What to work on: Restate word for word the lines of the records below, starting at the line that contains "(s.setJtag x).mem = s.mem := rfl" and ending at the line that contains "(s.setErrlog x).mem = s.mem := rfl", with both of those lines included and nothing else.

##### Task material #####

section Debug
variable (s : State) (x : Debug)
@[simp] theorem State.setDebug_regs : (s.setDebug x).regs = s.regs := rfl
@[simp] theorem State.setDebug_pc : (s.setDebug x).pc = s.pc := rfl
@[simp] theorem State.setDebug_cpsr : (s.setDebug x).cpsr = s.cpsr := rfl
@[simp] theorem State.setDebug_spsr : (s.setDebug x).spsr = s.spsr := rfl
@[simp] theorem State.setDebug_acc0 : (s.setDebug x).acc0 = s.acc0 := rfl
@[simp] theorem State.setDebug_cp15 : (s.setDebug x).cp15 = s.cp15 := rfl
@[simp] theorem State.setDebug_pmu : (s.setDebug x).pmu = s.pmu := rfl
@[simp] theorem State.setDebug_clk : (s.setDebug x).clk = s.clk := rfl
@[simp] theorem State.setDebug_debug : (s.setDebug x).dbg = x := rfl
@[simp] theorem State.setDebug_trace : (s.setDebug x).trace = s.trace := rfl
@[simp] theorem State.setDebug_jtag : (s.setDebug x).jtag = s.jtag := rfl
@[simp] theorem State.setDebug_errlog : (s.setDebug x).errlog = s.errlog := rfl
@[simp] theorem State.setDebug_mem : (s.setDebug x).mem = s.mem := rfl
@[simp] theorem State.setDebug_tlbs : (s.setDebug x).tlbs = s.tlbs := rfl
@[simp] theorem State.setDebug_caches : (s.setDebug x).caches = s.caches := rfl
@[simp] theorem State.setDebug_ext : (s.setDebug x).ext = s.ext := rfl
@[simp] theorem State.setDebug_run : (s.setDebug x).run = s.run := rfl
@[simp] theorem State.setDebug_cfg : (s.setDebug x).cfg = s.cfg := rfl
@[simp] theorem State.setDebug_setDebug (y : Debug) : (s.setDebug x).setDebug y = s.setDebug y := rfl
@[simp] theorem State.setDebug_self : s.setDebug s.dbg = s := rfl
end Debug

section Trace
variable (s : State) (x : Trace)
@[simp] theorem State.setTrace_regs : (s.setTrace x).regs = s.regs := rfl
@[simp] theorem State.setTrace_pc : (s.setTrace x).pc = s.pc := rfl
@[simp] theorem State.setTrace_cpsr : (s.setTrace x).cpsr = s.cpsr := rfl
@[simp] theorem State.setTrace_spsr : (s.setTrace x).spsr = s.spsr := rfl
@[simp] theorem State.setTrace_acc0 : (s.setTrace x).acc0 = s.acc0 := rfl
@[simp] theorem State.setTrace_cp15 : (s.setTrace x).cp15 = s.cp15 := rfl
@[simp] theorem State.setTrace_pmu : (s.setTrace x).pmu = s.pmu := rfl
@[simp] theorem State.setTrace_clk : (s.setTrace x).clk = s.clk := rfl
@[simp] theorem State.setTrace_debug : (s.setTrace x).dbg = s.dbg := rfl
@[simp] theorem State.setTrace_trace : (s.setTrace x).trace = x := rfl
@[simp] theorem State.setTrace_jtag : (s.setTrace x).jtag = s.jtag := rfl
@[simp] theorem State.setTrace_errlog : (s.setTrace x).errlog = s.errlog := rfl
@[simp] theorem State.setTrace_mem : (s.setTrace x).mem = s.mem := rfl
@[simp] theorem State.setTrace_tlbs : (s.setTrace x).tlbs = s.tlbs := rfl
@[simp] theorem State.setTrace_caches : (s.setTrace x).caches = s.caches := rfl
@[simp] theorem State.setTrace_ext : (s.setTrace x).ext = s.ext := rfl
@[simp] theorem State.setTrace_run : (s.setTrace x).run = s.run := rfl
@[simp] theorem State.setTrace_cfg : (s.setTrace x).cfg = s.cfg := rfl
@[simp] theorem State.setTrace_setTrace (y : Trace) : (s.setTrace x).setTrace y = s.setTrace y := rfl
@[simp] theorem State.setTrace_self : s.setTrace s.trace = s := rfl
end Trace

section Jtag
variable (s : State) (x : Jtag)
@[simp] theorem State.setJtag_regs : (s.setJtag x).regs = s.regs := rfl
@[simp] theorem State.setJtag_pc : (s.setJtag x).pc = s.pc := rfl
@[simp] theorem State.setJtag_cpsr : (s.setJtag x).cpsr = s.cpsr := rfl
@[simp] theorem State.setJtag_spsr : (s.setJtag x).spsr = s.spsr := rfl
@[simp] theorem State.setJtag_acc0 : (s.setJtag x).acc0 = s.acc0 := rfl
@[simp] theorem State.setJtag_cp15 : (s.setJtag x).cp15 = s.cp15 := rfl
@[simp] theorem State.setJtag_pmu : (s.setJtag x).pmu = s.pmu := rfl
@[simp] theorem State.setJtag_clk : (s.setJtag x).clk = s.clk := rfl
@[simp] theorem State.setJtag_debug : (s.setJtag x).dbg = s.dbg := rfl
@[simp] theorem State.setJtag_trace : (s.setJtag x).trace = s.trace := rfl
@[simp] theorem State.setJtag_jtag : (s.setJtag x).jtag = x := rfl
@[simp] theorem State.setJtag_errlog : (s.setJtag x).errlog = s.errlog := rfl
@[simp] theorem State.setJtag_mem : (s.setJtag x).mem = s.mem := rfl
@[simp] theorem State.setJtag_tlbs : (s.setJtag x).tlbs = s.tlbs := rfl
@[simp] theorem State.setJtag_caches : (s.setJtag x).caches = s.caches := rfl
@[simp] theorem State.setJtag_ext : (s.setJtag x).ext = s.ext := rfl
@[simp] theorem State.setJtag_run : (s.setJtag x).run = s.run := rfl
@[simp] theorem State.setJtag_cfg : (s.setJtag x).cfg = s.cfg := rfl
@[simp] theorem State.setJtag_setJtag (y : Jtag) : (s.setJtag x).setJtag y = s.setJtag y := rfl
@[simp] theorem State.setJtag_self : s.setJtag s.jtag = s := rfl
end Jtag

section Errlog
variable (s : State) (x : ErrLog)
@[simp] theorem State.setErrlog_regs : (s.setErrlog x).regs = s.regs := rfl
@[simp] theorem State.setErrlog_pc : (s.setErrlog x).pc = s.pc := rfl
@[simp] theorem State.setErrlog_cpsr : (s.setErrlog x).cpsr = s.cpsr := rfl
@[simp] theorem State.setErrlog_spsr : (s.setErrlog x).spsr = s.spsr := rfl
@[simp] theorem State.setErrlog_acc0 : (s.setErrlog x).acc0 = s.acc0 := rfl
@[simp] theorem State.setErrlog_cp15 : (s.setErrlog x).cp15 = s.cp15 := rfl
@[simp] theorem State.setErrlog_pmu : (s.setErrlog x).pmu = s.pmu := rfl
@[simp] theorem State.setErrlog_clk : (s.setErrlog x).clk = s.clk := rfl
@[simp] theorem State.setErrlog_debug : (s.setErrlog x).dbg = s.dbg := rfl
@[simp] theorem State.setErrlog_trace : (s.setErrlog x).trace = s.trace := rfl
@[simp] theorem State.setErrlog_jtag : (s.setErrlog x).jtag = s.jtag := rfl
@[simp] theorem State.setErrlog_errlog : (s.setErrlog x).errlog = x := rfl
@[simp] theorem State.setErrlog_mem : (s.setErrlog x).mem = s.mem := rfl
@[simp] theorem State.setErrlog_tlbs : (s.setErrlog x).tlbs = s.tlbs := rfl
@[simp] theorem State.setErrlog_caches : (s.setErrlog x).caches = s.caches := rfl
@[simp] theorem State.setErrlog_ext : (s.setErrlog x).ext = s.ext := rfl
@[simp] theorem State.setErrlog_run : (s.setErrlog x).run = s.run := rfl
@[simp] theorem State.setErrlog_cfg : (s.setErrlog x).cfg = s.cfg := rfl
@[simp] theorem State.setErrlog_setErrlog (y : ErrLog) : (s.setErrlog x).setErrlog y = s.setErrlog y := rfl
@[simp] theorem State.setErrlog_self : s.setErrlog s.errlog = s := rfl
end Errlog

section Mem
variable (s : State) (x : Memory)
@[simp] theorem State.setMem_regs : (s.setMem x).regs = s.regs := rfl
@[simp] theorem State.setMem_pc : (s.setMem x).pc = s.pc := rfl
@[simp] theorem State.setMem_cpsr : (s.setMem x).cpsr = s.cpsr := rfl
@[simp] theorem State.setMem_spsr : (s.setMem x).spsr = s.spsr := rfl
@[simp] theorem State.setMem_acc0 : (s.setMem x).acc0 = s.acc0 := rfl
@[simp] theorem State.setMem_cp15 : (s.setMem x).cp15 = s.cp15 := rfl
@[simp] theorem State.setMem_pmu : (s.setMem x).pmu = s.pmu := rfl
@[simp] theorem State.setMem_clk : (s.setMem x).clk = s.clk := rfl
@[simp] theorem State.setMem_debug : (s.setMem x).dbg = s.dbg := rfl
@[simp] theorem State.setMem_trace : (s.setMem x).trace = s.trace := rfl
@[simp] theorem State.setMem_jtag : (s.setMem x).jtag = s.jtag := rfl
@[simp] theorem State.setMem_errlog : (s.setMem x).errlog = s.errlog := rfl
@[simp] theorem State.setMem_mem : (s.setMem x).mem = x := rfl
@[simp] theorem State.setMem_tlbs : (s.setMem x).tlbs = s.tlbs := rfl
@[simp] theorem State.setMem_caches : (s.setMem x).caches = s.caches := rfl
@[simp] theorem State.setMem_ext : (s.setMem x).ext = s.ext := rfl
@[simp] theorem State.setMem_run : (s.setMem x).run = s.run := rfl
@[simp] theorem State.setMem_cfg : (s.setMem x).cfg = s.cfg := rfl
@[simp] theorem State.setMem_setMem (y : Memory) : (s.setMem x).setMem y = s.setMem y := rfl
@[simp] theorem State.setMem_self : s.setMem s.mem = s := rfl
end Mem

#####

Solved problem:
@[simp] theorem State.setJtag_mem : (s.setJtag x).mem = s.mem := rfl
@[simp] theorem State.setJtag_tlbs : (s.setJtag x).tlbs = s.tlbs := rfl
@[simp] theorem State.setJtag_caches : (s.setJtag x).caches = s.caches := rfl
@[simp] theorem State.setJtag_ext : (s.setJtag x).ext = s.ext := rfl
@[simp] theorem State.setJtag_run : (s.setJtag x).run = s.run := rfl
@[simp] theorem State.setJtag_cfg : (s.setJtag x).cfg = s.cfg := rfl
@[simp] theorem State.setJtag_setJtag (y : Jtag) : (s.setJtag x).setJtag y = s.setJtag y := rfl
@[simp] theorem State.setJtag_self : s.setJtag s.jtag = s := rfl
end Jtag

section Errlog
variable (s : State) (x : ErrLog)
@[simp] theorem State.setErrlog_regs : (s.setErrlog x).regs = s.regs := rfl
@[simp] theorem State.setErrlog_pc : (s.setErrlog x).pc = s.pc := rfl
@[simp] theorem State.setErrlog_cpsr : (s.setErrlog x).cpsr = s.cpsr := rfl
@[simp] theorem State.setErrlog_spsr : (s.setErrlog x).spsr = s.spsr := rfl
@[simp] theorem State.setErrlog_acc0 : (s.setErrlog x).acc0 = s.acc0 := rfl
@[simp] theorem State.setErrlog_cp15 : (s.setErrlog x).cp15 = s.cp15 := rfl
@[simp] theorem State.setErrlog_pmu : (s.setErrlog x).pmu = s.pmu := rfl
@[simp] theorem State.setErrlog_clk : (s.setErrlog x).clk = s.clk := rfl
@[simp] theorem State.setErrlog_debug : (s.setErrlog x).dbg = s.dbg := rfl
@[simp] theorem State.setErrlog_trace : (s.setErrlog x).trace = s.trace := rfl
@[simp] theorem State.setErrlog_jtag : (s.setErrlog x).jtag = s.jtag := rfl
@[simp] theorem State.setErrlog_errlog : (s.setErrlog x).errlog = x := rfl
@[simp] theorem State.setErrlog_mem : (s.setErrlog x).mem = s.mem := rfl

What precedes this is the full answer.